Drug dependence is a syndrome that occurs during the use of psychotropic substances; it is further characterized by a pathological need for the intake of these substances in order to avoid the formation of mental disorders and the appearance of a state of discomfort that occurs when the intake is stopped or when antagonists of such substances are administered.
Not only tranquilizers, narcotic analgesics, barbiturates cause drug dependence, but also hallucinogenic substances, organic solvents. The disease forms during repeated injections of psychoactive substances. In this case, the clinical picture is the same as with drug addiction. There are two types of drug dependence: psychological and physical. During psychological dependence, when you stop taking the substance, you get a feeling of emotional and psychological discomfort. Attraction is intrusive, often irresistible.
Physical drug dependence is characterized by withdrawal syndrome, which is observed along with autonomic-somatic and neurological disorders. Withdrawal syndrome can also occur with the introduction of antagonists of the substance that served as the drug. The nature of abstinence and the course of its course directly depends on the type of psychoactive substance itself, as well as on factors such as the duration of consumption and the dose administered.
There are certain substances that can cause a complex of addictions (both psychological and physiological). These are morphine, tranquilizers, codeine, barbiturates. The development of drug dependence is often accompanied by the formation of addiction. This is especially true in case of abuse of morphine, as well as narcotic analgesics. In general, the mechanisms of development of drug addiction are not well understood.
The formation of psychological drug dependence is affected by the ability of psychotropic substances to distort a person’s mental state, increase or decrease perception, fear, and anxiety.
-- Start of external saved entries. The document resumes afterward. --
/-- In turn: a girth record that passes R234's checks on a partition whose girth is unset or STOPPED puts the girth into SET with that record,
forgets the girth's hellos on its ports and replies CONFIG_DIGEST. GIRTH_START at a pommel that can start, with no round open, opens the
round and sends step 1. In step 1 a member that can start passes the request on, gathers its children's minima and boots, and sends its
own up once every child has reported; one that cannot start refuses. At the pommel the last report of step 1 opens step 2 with B and the
minima, step 3 merges a subtree's figures, step 4 takes a new housekeeping floor, and a refusal fails the round. At a member step 3 merges
a subtree's figures, step 5 takes a link's hop bound, and both report once all has come; step 6 fails the round where the peer's SEND
arrives beyond the entry's XIN. GIRTH_GO with every stage and child reported computes the wheel, enters RUNNING with epoch 0, sends GO
with T_gap and replies; a LINKED or STOPPED member takes it. A round of more than 100 ms fails. GIRTH_STOP at the pommel of a girth not
RUNNING, or without members to wait for, ends the active requests and replies their number; of a RUNNING one, or at a member of a RUNNING
or HELD one, the reply waits. The steps of the round are the model's form (log 39). (R166, R180, R192, R200, R234, R235, R248, R249, R250,
R257, R298; derived) -/
def Obligations.GirthsAreSetStartedAndStopped : Prop :=
  (∀ (s : State) (b : Nat) (h : HostMem) (src : CmdSrc) (w : List Nat), s.InTurn b 0x21 src w → addrOk (dword w 2) (nthW w 4) = true →
    nthW w 4 ≤ 64 + 16 * 256 + 8 * 1024 →
    let bs := s.readMem h (dword w 2) (nthW w 4)
    let r := parseRecord bs
    recordShape bs = true → r.ok = true → bits (wordAt bs 0) 7 4 = pktPart w → r.deviceAt r.gpos = s.host.devId →
    s.girths.any (fun x => x.1 ≠ pktPart w && (x.2.record.map (·.ledger)) == some r.ledger) = false → (s.part (pktPart w)).defined = true →
    ((s.girth (pktPart w)).record = none ∨ (s.girth (pktPart w)).st = .stopped) → s.portClash (pktPart w) r = false →
    ((s.part (pktPart w)).table.map (fun ts => ts.strayPort r)).getD false = false →
    CompletesWith (exec (.girthSet b h) s) (fun t =>
      t.girth (pktPart w) = { st := .set, record := some r, model := (s.girth (pktPart w)).model } ∧ t.ledger = s.ledger ∧
      (∀ l ∈ r.mine, (t.port l.port).girths = (s.port l.port).girths &&& (0xFFFF - 2 ^ r.ledger)) ∧
      t.out = (s.asks (dword w 2) (nthW w 4)).out ∧
      (∀ k, src = .ring k → (t.ring k).cqWait = (s.ring k).cqWait ++
        [replyEntry w 0x00 [leNat (r.digest.take 4), leNat (r.digest.drop 4)]]))) ∧
  (∀ (s : State) (b : Nat) (src : CmdSrc) (w : List Nat), s.InTurn b 0x22 src w → s.isPommel (pktPart w) = true → s.canStart (pktPart w) = true →
    (s.girth (pktPart w)).round = none →
    CompletesWith (exec (.girthStart b) s) (fun t =>
      (t.girth (pktPart w)).round = some s.tick ∧ (t.girth (pktPart w)).roundSrc = some src ∧ (t.girth (pktPart w)).roundPkt = w ∧
      (t.girth (pktPart w)).st = (s.girth (pktPart w)).st ∧
      t.said = s.said ++ [.round (pktPart w) 1 [] 64 (2 ^ 20) 255 0 true 0 []])) ∧
  (∀ (s : State) (p tGap : Nat) (r : Record), p < 16 → (s.girth p).record = some r →
    (s.isPommel p = true → (s.girth p).round ≠ none → (s.girth p).figs.length = r.stages → r.childPorts.length ≤ (s.girth p).kidsIn →
      let wh := s.newWheel p
      CompletesWith (exec (.girthGo p tGap) s) (fun t =>
        (t.girth p).st = .running ∧ (t.girth p).epoch = 0 ∧ (t.girth p).wheel = wh ∧ (t.girth p).round = none ∧ .go p wh.tGap ∈ t.out ∧
        (∀ k, (s.girth p).roundSrc = some (.ring k) →
          replyEntry (s.girth p).roundPkt 0x00 [wh.k, wh.b, wh.tGap, wh.c, wh.tRing, wh.hRet] ∈ (t.ring k).cqWait))) ∧
    (s.isPommel p = false → ((s.girth p).st = .linked ∨ (s.girth p).st = .stopped) →
      CompletesWith (exec (.girthGo p tGap) s) (fun t =>
        (t.girth p).st = .running ∧ (t.girth p).epoch = 0 ∧ (t.girth p).wheel.tGap = tGap ∧ .go p tGap ∈ t.out)) ∧
    (∀ t0, s.isPommel p = true → (s.girth p).round = some t0 → t0 + 2500000 < s.tick →
      exec (.startRoundTimeout p) s = .next (s.failRound p 0xFF))) ∧
  (∀ (s : State) (p slots rp rc hret gpos : Nat) (st : List Figures) (boots : List (Nat × Nat)) (r : Record) (ts : TableSet), p < 16 →
    (s.girth p).record = some r → (s.part p).table = some ts →
    let g := s.girth p
    (s.isPommel p = false →
      (s.canStart p = false → ∀ ok, exec (.startRoundFigures p 1 st slots rp rc hret ok gpos boots) s =
        .next (s.figures p (.round p 1 [] slots rp rc 0 false r.gpos [(r.gpos, s.host.boot)]) .up)) ∧
      (s.canStart p = true →
        CompletesWith (exec (.startRoundFigures p 1 st slots rp rc hret true gpos []) s) (fun t =>
          (t.girth p).b = ts.beatSlots ∧ (t.girth p).resPos = ts.resPos ∧ (t.girth p).resCount = ts.resCount ∧ (t.girth p).kidsIn = 0 ∧
          t.said = s.said ++ [.round p 1 [] slots rp rc 0 true 0 []] ++
            (if r.childPorts = [] then [.round p 1 [] ts.beatSlots ts.resPos ts.resCount 0 true 0 [(r.gpos, s.host.boot)]] else [])) ∧
        (boots ≠ [] → CompletesWith (exec (.startRoundFigures p 1 st slots rp rc hret true gpos boots) s) (fun t =>
          (t.girth p).b = min g.b slots ∧ (t.girth p).resPos = min g.resPos rp ∧ (t.girth p).resCount = min g.resCount rc ∧
          (t.girth p).kidsIn = g.kidsIn + 1 ∧ (t.girth p).boots = g.boots ++ boots ∧
          t.said = s.said ++ (if g.kidsIn + 1 < r.childPorts.length then [] else
            [.round p 1 [] (min g.b slots) (min g.resPos rp) (min g.resCount rc) 0 true 0 ((r.gpos, s.host.boot) :: (g.boots ++ boots))])))) ∧
      exec (.startRoundFigures p 3 st slots rp rc hret true gpos boots) s = .next ((s.setGirth p { g with
        figs := mergeAll st g.figs, hRet := max g.hRet hret, kidsIn := g.kidsIn + 1 }).reportFigures p r) ∧
      (∀ ok, exec (.startRoundFigures p 5 st slots rp rc hret ok gpos boots) s =
        .next ((s.setGirth p { g with hopRx := put slots hret g.hopRx }).reportFigures p r)) ∧
      (∀ ok e, e ∈ ts.ingress → e.kind = 1 → e.port = slots → e.dbuf = rp → e.xin < hret →
        exec (.startRoundFigures p 6 st slots rp rc hret ok gpos boots) s = .next (s.figures p (.round p 3 [] 0 0 0 0 false r.gpos []) .up))) ∧
    (s.isPommel p = true →
      (∀ f ok, st.head? = some f → exec (.startRoundFigures p 4 st slots rp rc hret ok gpos boots) s =
        .next ((s.setGirth p { g with floors := put gpos (f.hkPerm, f.hkChunk) g.floors }).wheelRest p)) ∧
      (g.round ≠ none →
        (∀ k, k ≠ 4 → exec (.startRoundFigures p k st slots rp rc hret false gpos boots) s = .next (s.failRound p gpos)) ∧
        (g.figs = [] → r.childPorts.length ≤ g.kidsIn + 1 →
          CompletesWith (exec (.startRoundFigures p 1 st slots rp rc hret true gpos boots) s) (fun t =>
            (t.girth p).b = min g.b slots ∧ (t.girth p).kidsIn = 0 ∧ (t.girth p).boots = g.boots ++ boots ∧ (t.girth p).figs.length = 1 ∧
            .round p 2 [] (min g.b slots) (min g.resPos rp) (min g.resCount rc) 0 true 0 [] ∈ t.out)) ∧
        (g.figs ≠ [] → exec (.startRoundFigures p 3 st slots rp rc hret true gpos boots) s =
          .next (s.setGirth p { g with figs := mergeAll st g.figs, hRet := max g.hRet hret, kidsIn := g.kidsIn + 1 }))))) ∧
  (∀ (s : State) (b : Nat) (src : CmdSrc) (w : List Nat) (r : Record), s.InTurn b 0x23 src w → (s.girth (pktPart w)).record = some r →
    (s.girth (pktPart w)).round = none →
    let p := pktPart w
    let n := (s.activeOf p).length
    let end_ := if (s.girth p).st = .stopped then s else s.stopGirth p 5 false 0x09
    (s.isPommel p = true → (s.girth p).stops = [] → ((s.girth p).st ≠ .running ∨ r.childPorts = []) →
      exec (.girthStop b) s = .next (end_.reply src w 0x00 [n]) ∧ (end_.girth p).st = .stopped) ∧
    (s.isPommel p = true → (s.girth p).st = .running → r.childPorts ≠ [] →
      CompletesWith (exec (.girthStop b) s) (fun t =>
        (t.girth p).st = .stopped ∧ (t.girth p).stops = (s.girth p).stops ++ [(src, w, n)] ∧ .rein p (.stop .girthStop) ∈ t.out)) ∧
    (s.isPommel p = false → ((s.girth p).st = .running ∨ (s.girth p).st = .held) →
      CompletesWith (exec (.girthStop b) s) (fun t =>
        t.girth p = { s.girth p with stops := (s.girth p).stops ++ [(src, w, n)] } ∧ t.said = s.said ++ [.rein p (.stop .girthStop)])) ∧
    (s.isPommel p = false → (s.girth p).st ≠ .running → (s.girth p).st ≠ .held →
      exec (.girthStop b) s = .next ((s.reinUp p (.stop .girthStop)).reply src w 0x00 [n])))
Therefore, a certain circle of people, being in the grip of disposing factors, feels the need to consume such substances in order to achieve a comfortable state. Dependence develops when prescribing psychotropic drugs to neurotic patients, who after the end of the course of treatment tend to further relieve depressing sensations.
The development of physical drug dependence is influenced by adaptive reactions that are associated with a change in the number and sensitivity of receptors in the human organs. In addition, the production of endogenous substances in the body is disrupted. Stopping addiction medication causes withdrawal symptoms. The phenomena occurring in the body with withdrawal syndrome are completely opposite to the effects caused by a psychotropic substance. For example, with morphinism during withdrawal symptoms, severe pain and diarrhea appear. When stopping the use of barbiturates, convulsions are observed, with the withdrawal of tranquilizers, increased anxiety of the patient is noted.
The appearance of drug dependence occurs in most cases during the medical treatment of a number of certain diseases, mainly in chronic or progressive forms. The treatment of such diseases is carried out by the most modern and quite effective drugs. Also, drug dependence is encountered when conducting substitution therapy.
Nevertheless, this dependence differs from drug and toxic dependence, primarily in that the cessation of the drug inevitably leads to an exacerbation of the cured disease, but not to the manifestation of withdrawal symptoms, which is characteristic of physical dependence on psychoactive drugs. In diabetes mellitus, the withdrawal of insulin leads to the development of hyperglycemia or coma, the cessation of glucocorticoids in asthma leads to an increase in its attacks, and the withdrawal of antianginal drugs aggravates the course of coronary heart disease.